# hks evc-s instruction manual, installation man



## adamsaiyad (Aug 23, 2006)

Hi guys, have received a hks evc-s and dont have the instruction manual or the installation manual, its very different to the rest of the hks evc range, essentially this doesnt use complex boost control methods and there fore is cheaper to manufactur and retail.
I have found a jpg type manual but im looking for a pdf, can any one maybe scan me a copy of point me where to get a copy from, even the hks website doesnt have the pdf so im lost .
Any help would be great thanks in advance.


----------



## matty32 (Dec 18, 2005)

the HKS EVC 5? i have a UK manual here, that came with my GTI-R which had one installed.
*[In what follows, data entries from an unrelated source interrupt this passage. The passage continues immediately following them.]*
-- ==== Sys2Proof/Machine/Colour.lean ====
section
/-! DEFINITION. Colour conversion of the input stage (R120-R125): the colour codes in force, Y′CbCr to R′G′B′, the key, the
transfer functions and the primaries. Samples of a decoded picture keep its bit depth until R121 makes 16-bit R′G′B′ of them. -/

namespace Sys2Proof.Machine

/-! ## Codes (R120, Table 5-5) -/

/-- Colour fields in force for a layer. -/
structure ColourSet where
  transfer : Nat
  primaries : Nat
  matrix : Nat
  full : Bool
  defaulted : Bool
  deriving DecidableEq, Repr

def transferListed (c : Nat) : Bool := [1, 6, 14, 15, 8, 16, 18].contains c
def primariesListed (c : Nat) : Bool := [1, 9, 12].contains c
/-- The identity matrix is for decoded pictures only (R121). -/
def matrixListed (decoded : Bool) (c : Nat) : Bool := (decoded && c == 0) || c == 1 || c == 9

/-- `CANVAS_PRIM` and `CANVAS_NITS` of `CANVAS_COLOUR`. -/
def canvasPrim (s : State) : Nat := fld (s.reg Off.canvasColour) 17 16
def canvasNits (s : State) : Nat := fld (s.reg Off.canvasColour) 13 0

/-- H.273 code of `CANVAS_PRIM`. -/
def primCode (p : Nat) : Nat := if p = 0 then 1 else if p = 1 then 9 else 12

/-- A byte of the picture's `COLOUR` field: primaries, transfer, matrix, range. -/
def colourByte (w : BitVec 32) (i : Nat) : Nat := fld w (8 * i + 7) (8 * i)

/-- A field with its override, and whether the default of Table 5-5 replaced it. -/
def resolve (field source : Nat) (listed : Nat → Bool) : Nat × Bool :=
  let v := if field = 255 then source else field
  if listed v then (v, false) else (1, true)

/-- R120 for a decoded picture. An absent range is limited range. -/
def pictureColour (l : Layer) (p : Picture) : ColourSet :=
  let t := resolve l.transfer (colourByte p.colour 1) transferListed
  let pr := resolve l.primaries (colourByte p.colour 0) primariesListed
  let m := resolve l.matrix (colourByte p.colour 2) (matrixListed true)
  let r := if l.range = 255 then colourByte p.colour 3 else l.range
  { transfer := t.1, primaries := pr.1, matrix := m.1, full := r == 1, defaulted := t.2 || pr.2 || m.2 }

/-- R120 for a raw source; a matrix means something for YCC422P10 only. -/
def rawColour (s : State) (l : Layer) (ycc : Bool) : ColourSet :=
  let t := resolve l.transfer 8 transferListed
  let pr := resolve l.primaries (primCode (canvasPrim s)) primariesListed
  let m := if ycc then resolve l.matrix 1 (matrixListed false) else (1, false)
  { transfer := t.1, primaries := pr.1, matrix := m.1, full := l.range != 0, defaulted := t.2 || pr.2 || m.2 }

/-! ## To R′G′B′ (R121) -/

/-- round(value × 65,535), half up, clipped to 0-65,535. -/
def store16 (v : Rat) : Nat := (clip 0 65535 (Rat.floor (v * 65535 + 1 / 2))).toNat

/-- Normalised luma and chroma of a d-bit sample. -/
def normY (full : Bool) (d y : Nat) : Rat :=
  if full then (y : Rat) / (2 ^ d - 1 : Nat) else ((y : Rat) - 16 * (2 ^ (d - 8) : Nat)) / (219 * (2 ^ (d - 8) : Nat))
def normC (full : Bool) (d c : Nat) : Rat :=
  if full then ((c : Rat) - (2 ^ (d - 1) : Nat)) / (2 ^ d - 1 : Nat) else ((c : Rat) - 128 * (2 ^ (d - 8) : Nat)) / (224 * (2 ^ (d - 8) : Nat))

/-- Kr and Kb of a matrix code (Table 5-5). -/
def matKr (m : Nat) : Rat := if m = 9 then 2627 / 10000 else 2126 / 10000
def matKb (m : Nat) : Rat := if m = 9 then 593 / 10000 else 722 / 10000

/-- R′, G′, B′ of a Y′CbCr sample. With the identity matrix the planes carry G′, B′ and R′. -/
def yccToRgb (k : ColourSet) (d y cb cr : Nat) : List Nat :=
  if k.matrix = 0 then [store16 (normY k.full d cr), store16 (normY k.full d y), store16 (normY k.full d cb)]
  else
    let yn := normY k.full d y
    let kr := matKr k.matrix
    let kb := matKb k.matrix
    let r := yn + 2 * (1 - kr) * normC k.full d cr
    let b := yn + 2 * (1 - kb) * normC k.full d cb
    [store16 r, store16 ((yn - kr * r - kb * b) / (1 - kr - kb)), store16 b]

/-- R′, G′, B′ of raw channels of 16 bits (R108). -/
def rawToRgb (k : ColourSet) (px : List Nat) : List Nat := px.map fun v => store16 (normY k.full 16 v)

/-! ## The key (R122) -/

/-- Every channel lies within the bounds of the key. -/
def inKey (l : Layer) (rgb : List Nat) : Bool :=
  (List.range 3).all fun i => decide (l.keyLo.getD i 0 ≤ rgb.getD i 0) && decide (rgb.getD i 0 ≤ l.keyHi.getD i 0)

/-- R122: the sample's alpha. -/
def keyedAlpha (l : Layer) (rgb : List Nat) (a : Nat) : Nat :=
  if l.keyEn then (a * (if inKey l rgb then 0 else 65535) + 32767) / 65535 else a

/-! ## Linear light (R123, R125) -/

/-- Reference white of a layer. -/
def sdrWhite (l : Layer) : Nat := if l.sdrWhite = 0 then 203 else l.sdrWhite

/-- R123: linear light of the channels R′, G′, B′: the exact value with the error of the stage's tables, which is free within the
bounds of R123 (entry 4 of the log). For HLG every channel depends on all three. -/
def linearise (nits white transfer : Nat) (rgb : List Nat) : List Nat :=
  if transfer = 8 then rgb
  else if transfer = 18 then
    let packed := rgb.getD 0 0 + 65536 * rgb.getD 1 0 + 65536 * 65536 * rgb.getD 2 0
    (List.range 3).map fun i =>
      let free := Config.transferError (18 + 256 * i) white nits packed
      (eotfHlg nits rgb i).elim (free % 65536) (nearExact 4 free)
  else if transfer = 16 then rgb.map fun v => nearExact 2 (Config.transferError 16 white nits v) (eotfPq nits v)
  else rgb.map fun v => nearExact 2 (Config.transferError 1 white nits v) (eotfSdr nits white v)

/-- R125: the conversion to the canvas primaries. -/
def toCanvasPrim (from_ to_ : Nat) (rgb : List Nat) : List Nat :=
  if from_ = to_ then rgb
  else (List.range 3).map fun r =>
    let acc : Int := (List.range 3).foldl (fun t k => t + primariesCoef from_ to_ r k * rgb.getD k 0) 8192
    (clip 0 65535 (acc / 16384)).toNat

/-- R124: MaxCLL of a picture (as coded, most significant byte first), and the risk that it or the mastering display's
maximum lies above the canvas. -/
def maxCll (p : Picture) : Nat := colourByte p.cll 0 * 256 + colourByte p.cll 1
def hdrRisk (nits : Nat) (p : Picture) : Bool := decide (nits < maxCll p) || decide (nits < p.maxLum)

/-! ## Blending (R130) -/

/-- R130: a layer's alpha. -/
def layerAlpha (a galpha : Nat) : Nat := (a * galpha + 32767) / 65535

/-- R130: one channel of a layer over what is below it. -/
def blendChannel (l : Layer) (a s d : Nat) : Nat :=
  let sp := if l.premul then (s * l.galpha + 32767) / 65535 else s
  let v :=
    if l.blend = 0 then
      if l.premul then sp + (d * (65535 - a) + 32767) / 65535 else (s * a + d * (65535 - a) + 32767) / 65535
    else if l.blend = 1 then (if l.premul then d + sp else d + (s * a + 32767) / 65535)
    else sp
  min v 65535

/-- R130: blend a sample of a layer. -/
def blendPixel (l : Layer) (rgb : List Nat) (alpha : Nat) (below : List Nat) : List Nat :=
  let a := layerAlpha alpha l.galpha
  (List.range 3).map fun i => blendChannel l a (rgb.getD i 0) (below.getD i 0)

end Sys2Proof.Machine
end

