/-- The raw frame that the sender would select now (R127): the one selected for the frame, else the newest that may be. -/
def senderBuf (s : State) (c : Contract) (f row : Nat) (l : Layer) : Option Nat :=
  let x := s.stream l.src
  if x.codec ≠ .raw then none
  else if row = 0 ∨ c.selFrame ≠ some f then rawPick c l.src 0 x
  else match mget none c.selected (selKey l.src f) with
    | some b => if rawReady c l.src row (rawBuf x b) then some b else x.newest
    | none => none

/-- The seam frames of one layer for a row, 64 rows a frame. -/
def sendStrip (k f row port : Nat) (s : State) (p : Layer × Nat) : State :=
  let c := frameContract (s.contract k) f
  match senderBuf s c f row p.1, rowSpan c p.1 row with
  | some b, some r =>
    let x := s.stream p.1.src
    let n := r.2 - r.1 + 1
    (List.range (ceilDiv n 64)).foldl (fun t i =>
      peerSend t port (seamBytes s k f row p.2 port (r.1 + 64 * i) (min 64 (n - 64 * i)) (rawBuf x b).tag p.1 (.raw x (bufAddr x b)))) s
  | _, _ => s

/-- `SEAM_STRIP_SEND` (launch action 0x7; R127). -/
def execSeamStripSend (k : Fin 8192) (s : State) : Out :=
  runLaunch k 0x7 s fun l s =>
    let c := frameContract (s.contract l.contract) l.next
    (c.layers.zipIdx.filter fun p => p.1.en && p.1.seam / 2 ^ l.unit % 2 == 1).foldl (sendStrip l.contract l.next l.arg l.unit) s

/-- A seam frame's fields as stored. -/
def parseSeam (e : Nat) (bs : List Byte) : Seam :=
  { port := e, layer := u8 bs 3, contract := u8 bs 8, row := u8 bs 9, firstRow := leAt bs 10 2, rows := leAt bs 12 2,
    tag := leAt bs 14 4, frame := leAt bs 18 8, samples := slice bs 28 (128 * leAt bs 12 2) }

/-- The same part of the same strip. -/
def sameStrip (a b : Seam) : Bool :=
  a.port == b.port && a.layer == b.layer && a.contract == b.contract && a.row == b.row && a.firstRow == b.firstRow && a.frame == b.frame

/-- `SEAM_FRAME_RECEIVE`: stored, or discarded with its tally (R127, Table 5-6). -/
def seamReceive (s : State) (e : Nat) (bs : List Byte) : State :=
  if !foldEn s || !(s.peer e).linkUp then s
  else if !foldFrameOk s (32 + 128 * leAt bs 12 2) bs then foldDiscard s e 995
  else if u8 bs 0 ≠ 0x10 ∨ leAt bs 12 2 = 0 ∨ 64 < leAt bs 12 2 then tallyAdd s 995 1
  else
    let x := parseSeam e bs
    { s with comp := { s.comp with seams := (s.comp.seams.filter fun y => !sameStrip x y) ++ [x] } }
def execSeamFrameReceive (e : Fin 2) (bytes : List Byte) (s : State) : Out := .next (seamReceive s e.val bytes)

/-! ## The composition start (R12, R132) -/

/-- R12: what a composition start needs: its slice and the correction unit, and at row 0 the picture-complete flags of the
coded sources that the contract decodes itself (Table 1-3); of another's streams it takes the newest picture (R85). -/
def compReady (s : State) (l : LSlot) : Bool :=
  let c := s.contract l.contract
  s.domainOn (32 + l.unit) && s.domainOn 36 &&
    (if c.selFrame = some l.next then true
     else l.arg == 0 && (shownStreams (frameContract c l.next)).all fun n =>
       !(c.windows.any fun w => w.stream == n) || (s.stream n).pictureDone)

/-- The row has been started by an earlier slot. -/
def rowStarted (c : Contract) (f row : Nat) : Bool :=
  c.rowsWritten.contains (f, row) || c.rowsComposing.any fun j => j.frame == f && j.row == row

/-- R132: the slice of each paddock of a row. -/
def rowDeal (c : Contract) (row : Nat) : List Nat := (dealCosts (rowCosts c c.layers row) (c.deal.map fun i => (i, 0))).1

/-- A slice takes its paddocks into its queue. -/
def queuePads (deal : List Nat) (s : State) (i : Nat) : State :=
  let n := deal.count i
  if n = 0 then s else s.modSlice i fun x => { x with queued := x.queued + n, act := 1 }

/-- R134: columns that no active slice composes. -/
def orphanPads (s : State) (c : Contract) (deal : List Nat) : List Nat :=
  (List.range c.regW).filter fun i => match deal[i]? with
    | some k => (s.slice k).role != .active
    | none => true

/-- A row starts: later rows check their slices, strips are settled, and the paddocks are dealt. -/
def startRow (s : State) (k f row : Nat) : State :=
  let c0 := frameContract (s.contract k) f
  let s1 := if row = 0 then s else (shownStreams c0).foldl (laterRow k f row) s
  let c1 := frameContract (s1.contract k) f
  let s2 := (seamSides s1 c1 f row).foldl (seamSide k f row) s1
  let deal := rowDeal c1 row
  let s3 := s2.modContract k fun d => { d with
    rowsComposing := d.rowsComposing ++ [⟨f, row, deal⟩]
    heldPads := d.heldPads ++ (orphanPads s2 d deal).map fun i => (f, row, i) }
  (activeSlices s3).foldl (queuePads deal) (prxAbandon s3 k f)

/-- The body of a composition start. -/
def compBody (s : State) (l : LSlot) : State :=
  let s1 := if (s.contract l.contract).selFrame = some l.next then s else selectFrame s l.contract l.next
  if rowStarted (s1.contract l.contract) l.next l.arg then s1 else startRow s1 l.contract l.next l.arg
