/-- R175: the difference that is written: the shorter, the positive one of two equally long. -/
def mvDiff (half : Int) (v p : Int) : Int :=
  let d := (v - p + half) % (2 * half) - half
  if d = -half then half else d

/-- R175: the code of a vector. -/
def putMv (pmv v : Int × Int) : List Bool := putSe (mvDiff 64 v.1 pmv.1) ++ putSe (mvDiff 32 v.2 pmv.2)

/-- Bytes of bits, filled with zeros. -/
def fromBits : List Bool → List Byte
  | a :: b :: c :: d :: e :: f :: g :: h :: r =>
    BitVec.ofNat 8 (128 * b2n a + 64 * b2n b + 32 * b2n c + 16 * b2n d + 8 * b2n e + 4 * b2n f + 2 * b2n g + b2n h) :: fromBits r
  | [] => []
  | bs => [BitVec.ofNat 8 ((List.range 8).foldl (fun v i => 2 * v + b2n (bs.getD i false)) 0)]

/-- R178: the refresh group of stripe k. -/
def refreshGroup (k f kk : Nat) : Nat := k * f / kk

end Sys2Proof.Machine
end

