/-! ## Stores of an endpoint (R193, R207) -/

def codeOf (s : State) (slot : Nat) : EpCode := mget {} s.enc.codes slot
def modCode (s : State) (slot : Nat) (f : EpCode → EpCode) : State :=
  { s with enc := { s.enc with codes := mmod {} s.enc.codes slot f } }

/-- Base of the reconstruction store of frame n. -/
def recBase (c : EpCode) (n : Nat) : Nat := if n % 2 = 0 then c.recBase0 else c.recBase1

/-- R207: the address of a stripe's status record. -/
def statAddr (s : State) (n f slot k : Nat) : Nat :=
  let before := (s.contract n).endpoints.filter fun e => e.sward && decide (e.slot < slot)
  mget 0 s.enc.stat (2 * n + f % 2) + 16 * (sumOf (before.map fun e => e.tileH / 4) + k)

/-- The 16 bytes of a status record (Table 8-2). -/
def statBytes (f flags core qs qe qh lean : Nat) (switch : Option Nat) (bytes : Nat) : List Byte :=
  leBytes 2 f ++ leBytes 1 flags ++ leBytes 1 core ++ leBytes 1 qs ++ leBytes 1 qe ++ leBytes 1 qh ++ zeros 1 ++ leBytes 2 lean
    ++ leBytes 2 (switch.getD 0xFFFF) ++ leBytes 4 bytes

/-! ## The input of one stripe (R170, R178-R180, R196, R198, R200) -/

/-- Rows held above and below a stripe (R198). -/
def winRows (w : Nat) : Nat := min 68 (4 * (655360 / (24 * w)))
def winU (w : Nat) : Nat := (winRows w - 4) / 2

/-- The drive codes at a device address. -/
def pxAt (s : State) (a : Nat) : Px :=
  let bs := memRead s a 6
  ((leAt bs 0 2 : Nat), (leAt bs 2 2 : Nat), (leAt bs 4 2 : Nat))

/-- Address of REF pixel (x, y) after the clamping of R170. -/
def refAddr (s : State) (e : Endpoint) (f : Nat) (x y : Int) : Nat :=
  recBase (codeOf s e.slot) (f + 1) + ((clip 0 (e.tileH - 1 : Nat) y).toNat * e.tileW + (clip 0 (e.tileW - 1 : Nat) x).toNat) * 6

/-- A REF row holds poisoned data. -/
def refRowBad (s : State) (e : Endpoint) (f y : Nat) : Bool := memBad s (refAddr s e f 0 y) (6 * e.tileW)

/-- R178: the group of stripe k. -/
def groupOf (e : Endpoint) (k : Nat) : Nat := refreshGroup k e.rfp (e.tileH / 4)

/-- REF rows of the window of stripe k (R198), from and to. -/
def winFrom (e : Endpoint) (j : StripeJob) : Nat := max (4 * j.lo) (4 * j.k - winU e.tileW)
def winTo (e : Endpoint) (j : StripeJob) : Nat := min (4 * j.hi + 3) (4 * j.k + 3 + winU e.tileW)

/-- R200: row y, after the clamping, may be read by an inter stripe. -/
def refRowOk (s : State) (e : Endpoint) (j : StripeJob) (y : Int) : Bool :=
  let r := (clip 0 (e.tileH - 1 : Nat) y).toNat
  decide (winFrom e j ≤ r) && decide (r ≤ winTo e j) && !refRowBad s e j.frame r
    && (e.rfp == 0 || decide (j.frame % e.rfp ≤ groupOf e j.k) || decide (groupOf e (r / 4) < j.frame % e.rfp))

/-- R197: the window reads rows whose copy has not finished. -/
def readsUncopied (s : State) (e : Endpoint) (j : StripeJob) : Bool :=
  (codeOf s e.slot).copyMarks.any fun k => decide (winFrom e j ≤ 4 * k + 3) && decide (4 * k ≤ winTo e j)

/-- R196: one of the stripe's own REF rows is poisoned. -/
def ownRefBad (s : State) (e : Endpoint) (j : StripeJob) : Bool := [0, 1, 2, 3].any fun r => refRowBad s e j.frame (4 * j.k + r)

/-- R195: the position is marked. -/
def repairMarked (s : State) (j : StripeJob) : Bool := (codeOf s j.slot).marks.contains j.k

/-- The stripe is intra (R178, R180, R195-R197). -/
def codesIntra (s : State) (e : Endpoint) (j : StripeJob) : Bool :=
  j.frame == (s.contract j.contract).n0 || (e.rfp != 0 && j.frame % e.rfp == groupOf e j.k) || repairMarked s j
    || ownRefBad s e j || readsUncopied s e j

/-- R195-R197: what is fixed at a stripe's start; the mark that it answers is used up. -/
def beginStripe (s : State) (e : Endpoint) (j : StripeJob) : State × StripeJob :=
  (modCode s j.slot fun c => { c with marks := c.marks.filter fun m => m != j.k },
    { j with intra := codesIntra s e j, repair := repairMarked s j, refBad := ownRefBad s e j })

/-- R203: the header `QI`. -/
def startQi (s : State) (e : Endpoint) (k : Nat) (intra : Bool) : Nat :=
  let c := codeOf s e.slot
  min ((mget none (if intra then c.endIntra else c.endInter) k).getD e.qiInit) e.qiMax

/-- Candidate 3 of R201: the vector of the column in the stripe that the core coded just before. -/
def prevVec (x : EncCore) (slot t : Nat) : Option (Int × Int) := match x.lastVec with
  | some (sl, vs) => if sl = slot then vs.getD t none else none
  | none => none

/-- Canvas addresses of a tuft column's rows. -/
def colBad (s : State) (e : Endpoint) (j : StripeJob) (t : Nat) : Bool :=
  [0, 1, 2, 3].any fun r => (List.range 8).any fun i => memBad s (pxAddr s j.frame (e.tileX + 8 * t + i) (e.tileY + 4 * j.k + r)) 6

/-- What the coding of a job's stripe reads. -/
def encInput (s : State) (x : EncCore) (e : Endpoint) (j : StripeJob) (poisonCols : List Nat) : EncIn :=
  { b := e.depth, xform := e.xform, intra := j.intra, tufts := e.tileW / 8, qiMax := e.qiMax
    budget := ((e.budget : Int) - 16) * 8
    src := fun c x r => (toCoded e.xform (pxAt s (pxAddr s j.frame (e.tileX + x) (e.tileY + 4 * j.k + r)))).at_ c
    ref := fun c x y => (toCoded e.xform (pxAt s (refAddr s e j.frame x y))).at_ c
    rowOk := refRowOk s e j
    y0 := 4 * j.k
    vecPrev := prevVec x e.slot
    vecState := fun t => mget (0, 0) (codeOf s e.slot).vectors (2048 * j.k + t)
    poisoned := fun t => poisonCols.contains t || colBad s e j t }

/-! ## What a coded stripe leaves -/

/-- The stripe's bytes (R160, R161). -/
def codedBytes (e : Endpoint) (j : StripeJob) (intra : Bool) (qi : Nat) (x : EncSt) : List Byte :=
  let body := fromBits x.bits.flatten
  stripeBytes { mode := 0, intra := intra, xform := e.xform, depth := depthCode e.depth, qi := qi, qiMax := e.qiMax, rfp := e.rfp,
                idx := j.k, tufts := e.tileW / 8, frame := j.frame % 65536, body := body.length, image := 0 } body

/-- R193, R194: the reconstruction of a stripe, written to the store of its frame. -/
def writeRecon (s : State) (e : Endpoint) (j : StripeJob) (x : EncSt) : State :=
  (List.range 4).foldl (fun t r =>
    let bs := (List.range e.tileW).flatMap fun c =>
      let p := toDrive e.xform e.depth (colsPx x.cols c r)
      leBytes 2 p.1.toNat ++ leBytes 2 p.2.1.toNat ++ leBytes 2 p.2.2.toNat
    memWrite t (recBase (codeOf s e.slot) j.frame + (4 * j.k + r) * e.tileW * 6) bs) s

/-- R203, R195, R201: the state record after a stripe. -/
def recordCode (k : Nat) (intra : Bool) (x : EncSt) (c : EpCode) : EpCode :=
  { c with
    endIntra := if intra then mset none c.endIntra k (some x.qi) else c.endIntra
    endInter := if intra then c.endInter else mset none c.endInter k (some x.qi)
    vectors := (x.vecs.zipIdx.foldl (fun m p => match p.1 with
      | some v => mset (0, 0) m (2048 * k + p.2) v
      | none => m) c.vectors) }

/-- `FLAGS` of a status record. -/
def statFlags (intra repair lean : Bool) : Nat := 1 + 2 * b2n intra + 4 * b2n repair + 16 * b2n lean

/-- Tally j of encoder core n (Table 20-1). -/
def encTally (s : State) (core j n : Nat) : State := if n = 0 then s else tallyAdd s (384 + 8 * core + j) n

/-- R208, Table 8-5: what the core counts and reports. -/
def encReport (s : State) (core : Nat) (intra repair refBad : Bool) (bytes : Nat) (x : EncSt) : State :=
  let s1 := encTally (encTally (encTally s core 0 1) core 1 (b2n intra)) core 2 (b2n repair)
  let s2 := encTally (encTally s1 core 3 (b2n x.switch.isSome)) core 4 x.leanTufts
  let s3 := encTally (encTally s2 core 5 bytes) core 7 (x.poisons + b2n refBad)
  let bits := b2n x.switch.isSome + 2 * b2n repair + 4 * b2n (decide (0 < x.poisons)) + 8 * b2n refBad
  if bits = 0 then s3 else setStatus s3 (Off.encStatus core) bits

/-- R288, R290: the entry of a finished job on one port. An entry that a ring reset released is claimed again and written as
absent (R296); one whose frame's guard point has passed is released (R289). -/
def putEntry_ (j : StripeJob) (e : Endpoint) (bytes : List Byte) (absent : Bool) (s : State) (p : Nat) : State :=
  let r := s.ring j.contract p
  let gs := entryGranules s j.contract p j.frame e j.k
  let gone : Entry := { slot := j.slot, sidx := j.k, frame := j.frame % 2 ^ 32, absent := true }
  let whole : Entry := { gone with absent := false, complete := true, length := bytes.length, bytes := bytes }
  let passed := (s.contract j.contract).guarded.contains (j.frame, p)
  if r.lost.contains (j.frame, j.slot, j.k) then
    if granulesFree r gs && !passed then
      writeEntry (s.modRing j.contract p fun r => claimGranules r gs j.frame j.slot j.k) j.contract p j.frame e j.k gone
    else s
  else if !gs.all (fun g => mget none r.owner g == some (j.frame, j.slot, j.k)) then s
  else
    let s1 := writeEntry s j.contract p j.frame e j.k (if absent then gone else whole)
    if passed then s1.modRing j.contract p fun r => releaseEntry r j.frame j.slot j.k else s1

/-! ## Claims and the start of a job (R287, R192) -/

/-- The ports that a job's stripe goes to. -/
def jobPorts (s : State) (j : StripeJob) : List Nat := match endpointAt (s.contract j.contract) j.slot with
  | some e => epPorts s e
  | none => []

/-- R287: claim on one port, independently of the others. A ring that was reset grants the claim of what it lost. -/
def claimPort (e : Endpoint) (a : State × StripeJob) (p : Nat) : State × StripeJob :=
  let s := a.1
  let j := a.2
  let r := s.ring j.contract p
  let gs := entryGranules s j.contract p j.frame e j.k
  if j.claimed.contains p then a
  else if gs.all fun g => mget none r.owner g == none || mget none r.owner g == some (j.frame, j.slot, j.k) then
    (s.modRing j.contract p fun r => claimGranules r gs j.frame j.slot j.k, { j with claimed := j.claimed ++ [p] })
  else a

/-- R192: the wait for a credit, reported once a stripe. -/
def reportWait (s : State) (core : Nat) (j : StripeJob) : State :=
  if j.waited then s
  else setStatus (encTally (tallyAdd (raiseFault s 48) 961 1) core 6 1) (Off.encStatus core) 16

/-- The first job of a core is replaced. -/
def putHead (core : Nat) (s : State) (j : StripeJob) (act : Nat) : State :=
  s.modEncCore core fun x => { x with jobs := j :: x.jobs.drop 1, act := act }

/-- What an idle core shows: copying, or idle. -/
def restAct (x : EncCore) : Nat := if x.copying.isEmpty then 0 else 3

/-- Finish a stripe that is never coded: its entries are absent. -/
def finishAbsent (s : State) (core : Nat) (e : Endpoint) (j : StripeJob) : State :=
  (epPorts s e).foldl (putEntry_ j e [] true) (s.modEncCore core fun x => { x with jobs := x.jobs.drop 1 })

/-- A core goes on with its first job: claim, and code or wait. Absent entries are written as soon as they are claimed; a core
starts no stripe before its copy is done (R197). The first argument bounds the jobs. -/
def encGo : Nat → State → Nat → State
  | 0, s, _ => s
  | n + 1, s, core =>
    match (s.encCore core).jobs with
    | [] => s.modEncCore core fun x => { x with act := restAct x }
    | j :: _ =>
      match endpointAt (s.contract j.contract) j.slot with
      | none => encGo n (s.modEncCore core fun x => { x with jobs := x.jobs.drop 1 }) core
      | some e =>
        let a := (epPorts s e).foldl (claimPort e) (s, j)
        if (epPorts s e).all a.2.claimed.contains then
          if a.2.absent then encGo n (finishAbsent (putHead core a.1 a.2 0) core e a.2) core
          else if !(s.encCore core).copying.isEmpty then putHead core a.1 a.2 3
          else putHead core (beginStripe a.1 e a.2).1 (beginStripe a.1 e a.2).2 1
        else putHead core (reportWait a.1 core a.2) { a.2 with waited := true } 2

/-- The core has work and is not coding: it goes on. -/
def encKick (s : State) (core : Nat) : State :=
  if (s.encCore core).act = 1 then s else encGo ((s.encCore core).jobs.length + 1) s core

/-! ## Stripe starts (R12, R190, R197) -/

/-- A stripe that a retired core leaves uncoded: its status record, the concealment tally, the copy of its rows (R197); a mark
that its start had used up stands again. -/
def leaveUncoded (core : Nat) (s : State) (j : StripeJob) : State :=
  let s1 := memWrite s (statAddr s j.contract j.frame j.slot j.k) (statBytes j.frame 9 core 0 0 0 0 none 0)
  modCode (tallyAdd s1 963 1) j.slot fun c => { c with
    marks := if j.repair && !c.marks.contains j.k then c.marks ++ [j.k] else c.marks
    copyMarks := if c.copyMarks.contains j.k then c.copyMarks else c.copyMarks ++ [j.k] }

/-- The core that stands for a retired one; where no spare was left, the lowest active core writes its entries and copies its
rows (log entry 113). -/
def standIn_ (s : State) (core : Nat) : Option Nat :=
  match (List.range 16).find? fun i => (s.encCore i).standsFor == some core && (s.encCore i).role == .active with
  | some i => some i
  | none => (List.range 16).find? fun i => (s.encCore i).role == .active

/-- Absent entries go before the stripes that a core has not started (R290). -/
def putAbsent (x : EncCore) (js : List StripeJob) : List StripeJob :=
  let n := if x.act = 1 then 1 else 0
  x.jobs.take n ++ js ++ x.jobs.drop n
the previous owner bought the EVC in the UK so has the full UK manual


----------



## adamsaiyad (Aug 23, 2006)

Sorry matt, thanks for that but this is one of the newer boost controllers, its a Mickey mouse one the baby version of the evc series, hks evc-s . please if any one has any material please can you let me know.


----------



## B16JUS (Oct 17, 2011)

Reminds me of apexi days with no instructions


----------



## matty32 (Dec 18, 2005)

ive UK instructions for most units


----------



## adamsaiyad (Aug 23, 2006)

hi buddy im looking for instructions for this bugger ... thanks 

HKS USA HKS EVC-S Release


----------



## matty32 (Dec 18, 2005)

ah right i see, 

did you buy it via newera? or are a newera customer?


----------



## adamsaiyad (Aug 23, 2006)

hmm should i lie ? ???


----------



## matty32 (Dec 18, 2005)

oh ok your not, sorry i cant help then.


----------



## adamsaiyad (Aug 23, 2006)

shucks that sucks !!!!
Any one else willing to lend a hand that doesnt require me to be a member of a company or be a customer of a theirs lol.


----------